OK, I think it's been long enough since my last substantial post. Time to catch up!
It's been a worrisome time, with taxes coming due. The hit is incredibly hard for those of us who are self employed, especially if we make very little money. See, the IRS doesn't much care that income is barely sufficient to cover utility costs. Come April 15, they want a BIG chunk of the year's money, along with Social Security taxes and who knows what else. It stinks having to shell that out along with paying for all the equipment necessary to work and along with car expenses that come out of pocket. And this year, on my 12-year-old car, expenses were extraordinarily high, but not deductible because the car has been primarily a personal vehicle for the duration of the time I've owned it. I can get a little relief for my mileage, but it's not close to helping me.
Throw in the unexpected and immediately urgent cost of having the sewer cleaned out last week, and this little pauper's purse was turned upside down, inside out and every which-way but loose. To say I was suffering a panic attack and anxiety attack daily is no exaggeration!
Enter my friend and accountant Tony. He did my taxes for me and I thought I would have a seizure right then and there. I did start hyperventilating but Tony talked me down from the ledge. We discussed options. Tony is great for that. And after I left his office, I went directly to my bank and applied for a home equity loan.

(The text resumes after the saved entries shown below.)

-- ==== Sys2Proof/Laws/Exec.lean ====
section
/-!
SUPPORT. All that a command that answers a next state can have done.
-/

namespace Sys2Proof.Machine

/-- The causes a command can raise: an unwritten register among its sources, an unwritten byte for DEC, an unassigned constant
for LDK. -/
def CanRaise (i : Instr) (s : State) : Raised → Prop
  | .illegalCmd => i.op = .ldk ∧ i.wellFormed = false
  | .uninitReg r => r ∈ i.sources ∧ s.reg r = none
  | .uninitBuf => i.op = .dec ∧ ∃ a, a < 32 ∧ s.buf.read a = none

/-- A command's next state is fault entry, or one of the few updates that commands make. -/
theorem exec_next (i : Instr) (s t : State) (h : exec i s = .next t) :
    (∃ r, CanRaise i s r ∧ t = s.raise r (encode i)) ∨
    (i.op ∈ [Op.add, .sub, .mul, .sqr, .neg, .mov, .ldk, .inv, .powq58] ∧ ∃ rd v, i.dest = some rd ∧ t = s.writeReg rd v) ∨
    (∃ rd ra, i = .sqrt rd ra ∧
      ((∃ v, t = (s.writeReg rd v).setNoroot false) ∨ t = (s.clearReg rd).setNoroot true)) ∨
    (∃ rd b v, i = .dec rd ∧ t = (s.setSign b).writeReg rd v) ∨
    (∃ ra bs, i = .enc ra ∧ bs.length = 32 ∧ t = s.writeBufBytes 0 bs) ∨
    ((∃ ra rb, i = .eq ra rb) ∨ (∃ ra, i = .isneg ra)) ∧ ∃ b, t = s.setRes b := by
  have src1 : ∀ (w : CmdWord) ra (k : Fq → Answer), w = encode i → ra ∈ i.sources → withSource w ra s k = .next t →
      (∃ r, CanRaise i s r ∧ t = s.raise r (encode i)) ∨ ∃ a, k a = .next t := by
    rintro w ra k rfl hm h
    rcases withSource_next _ _ _ _ _ h with ⟨a, _, h⟩ | ⟨hn, h⟩
    · exact .inr ⟨a, h⟩
    · exact .inl ⟨.uninitReg ra, ⟨hm, hn⟩, h⟩
  have src2 : ∀ (w : CmdWord) ra rb (k : Fq → Fq → Answer), w = encode i → ra ∈ i.sources → rb ∈ i.sources →
      withSources w ra rb s k = .next t →
      (∃ r, CanRaise i s r ∧ t = s.raise r (encode i)) ∨ ∃ a b, k a b = .next t := by
    rintro w ra rb k rfl hm hm' h
    rcases withSources_next _ _ _ _ _ _ h with ⟨a, b, _, _, h⟩ | ⟨hn, h⟩ | ⟨_, hn, h⟩
    · exact .inr ⟨a, b, h⟩
    · exact .inl ⟨.uninitReg ra, ⟨hm, hn⟩, h⟩
    · exact .inl ⟨.uninitReg rb, ⟨hm', hn⟩, h⟩
  have next_inj : ∀ u : State, (Host.Outcome.next u : Answer) = .next t → t = u := by
    intro u h; cases h; rfl
  cases i with
  | add rd ra rb =>
    refine (src2 _ ra rb _ rfl (by simp [Instr.sources]) (by simp [Instr.sources]) h).imp_right fun ⟨a, b, h⟩ => .inl ⟨by simp [Instr.op], rd, _, rfl, next_inj _ h⟩
  | sub rd ra rb =>
    refine (src2 _ ra rb _ rfl (by simp [Instr.sources]) (by simp [Instr.sources]) h).imp_right fun ⟨a, b, h⟩ => .inl ⟨by simp [Instr.op], rd, _, rfl, next_inj _ h⟩
  | mul rd ra rb =>
    refine (src2 _ ra rb _ rfl (by simp [Instr.sources]) (by simp [Instr.sources]) h).imp_right fun ⟨a, b, h⟩ => .inl ⟨by simp [Instr.op], rd, _, rfl, next_inj _ h⟩
  | sqr rd ra => refine (src1 _ ra _ rfl (by simp [Instr.sources]) h).imp_right fun ⟨a, h⟩ => .inl ⟨by simp [Instr.op], rd, _, rfl, next_inj _ h⟩
  | neg rd ra => refine (src1 _ ra _ rfl (by simp [Instr.sources]) h).imp_right fun ⟨a, h⟩ => .inl ⟨by simp [Instr.op], rd, _, rfl, next_inj _ h⟩
  | mov rd ra => refine (src1 _ ra _ rfl (by simp [Instr.sources]) h).imp_right fun ⟨a, h⟩ => .inl ⟨by simp [Instr.op], rd, _, rfl, next_inj _ h⟩
  | ldk rd k =>
    rcases withConstant_next _ _ _ _ _ h with ⟨c, _, h⟩ | ⟨hn, h⟩
    · exact .inr (.inl ⟨by simp [Instr.op], rd, c, rfl, next_inj _ h⟩)
    · have hk := constant_isSome k
      rw [hn] at hk
      exact .inl ⟨.illegalCmd, ⟨rfl, hk.symm⟩, h⟩
  | inv rd ra => refine (src1 _ ra _ rfl (by simp [Instr.sources]) h).imp_right fun ⟨a, h⟩ => .inl ⟨by simp [Instr.op], rd, _, rfl, next_inj _ h⟩
  | powq58 rd ra => refine (src1 _ ra _ rfl (by simp [Instr.sources]) h).imp_right fun ⟨a, h⟩ => .inl ⟨by simp [Instr.op], rd, _, rfl, next_inj _ h⟩
  | sqrt rd ra =>
    refine (src1 _ ra _ rfl (by simp [Instr.sources]) h).imp_right fun ⟨a, h⟩ => .inr (.inl ⟨rd, ra, rfl, ?_⟩)
    cases hr : squareRoot a with
    | some r => simp only [hr] at h; exact .inl ⟨r, next_inj _ h⟩
    | none => simp only [hr] at h; exact .inr (next_inj _ h)
  | dec rd =>
    rcases withBuffer_next _ _ _ _ h with ⟨B, _, h⟩ | ⟨hn, h⟩
    · exact .inr (.inr (.inr (.inl ⟨rd, _, _, rfl, next_inj _ h⟩)))
    · exact .inl ⟨.uninitBuf, ⟨rfl, hn⟩, h⟩
  | enc ra =>
    refine (src1 _ ra _ rfl (by simp [Instr.sources]) h).imp_right fun ⟨a, h⟩ => .inr (.inr (.inr (.inl ⟨ra, leBytes 32 a.val, rfl, leBytes_length 32 _, next_inj _ h⟩)))
  | eq ra rb =>
    refine (src2 _ ra rb _ rfl (by simp [Instr.sources]) (by simp [Instr.sources]) h).imp_right fun ⟨a, b, h⟩ => .inr (.inr (.inr (.inr ⟨.inl ⟨ra, rb, rfl⟩, _, next_inj _ h⟩)))
  | isneg ra =>
    refine (src1 _ ra _ rfl (by simp [Instr.sources]) h).imp_right fun ⟨a, h⟩ => .inr (.inr (.inr (.inr ⟨.inr ⟨ra, rfl⟩, _, next_inj _ h⟩)))

/-- ENC's bytes, read back: byte i of the value. -/
theorem State.read_encoded (s : State) (v i : Nat) (h : i < 32) :
    (s.writeBufBytes 0 (leBytes 32 v)).buf.read i = some (BitVec.ofNat 8 (v / 256 ^ i)) := by
  have := Memory.read_writeBytes (leBytes 32 v) s.buf 0 i (by simpa using h)
  rw [Nat.zero_add] at this
  rw [State.writeBufBytes_buf, this, leBytes_getElem? _ _ _ h]

/-- A 32-byte write leaves every offset past BUF alone. -/
theorem State.read_writeBufBytes_ge (s : State) (bs : List Byte) (i : Nat) (hb : bs.length = 32) (h : 32 ≤ i) :
    (s.writeBufBytes 0 bs).buf.read i = s.buf.read i := by
  rw [State.writeBufBytes_buf]
  exact Memory.read_writeBytes_ge bs s.buf 0 i (by omega)

end Sys2Proof.Machine
end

The banker treated me with dignity and respect, and was as reassuring as Tony that there is a solution. I think I spent all of 10 minutes going through the application. Later that evening, I got a call from the loan processor saying there were just a few things they would need copies of. That will take me about 10 minutes. They need a copy of my driver's license, my last credit card statements, the house insurance policy and copies of my last two tax returns (one in my hand, thanks to Tony, and the one he did for me last year, which is in an envelope in my filing cabinet. I just need to drop them off at my nearest bank branch. We'll close on the loan in 7 to 10 business days. My life will be tolerable again. The 30 percent credit card debts will be gone, absorbed into the 8 percent loan.
I slept like a baby last night. When I awoke today, there was no anxiety attack. It was replaced with a sense of peace.
I was amazed at how simple and fast the process was. Seriously, an investment of 10 minutes at the bank changed my life.
It's funny. With all of the economics courses I took in college, my experience in editing personal finance stories, my personal experience buying, selling and managing real estate, and generally being a well-educated consumer, I had allowed fear and panic to take over. Consolidating these bills all into one loan has given me back my personal power. It's given me a clarity of vision. I don't have to have self doubts any more. They have been a painful illusion, not the truth. I can take care of myself and this was a joyful reminder of that.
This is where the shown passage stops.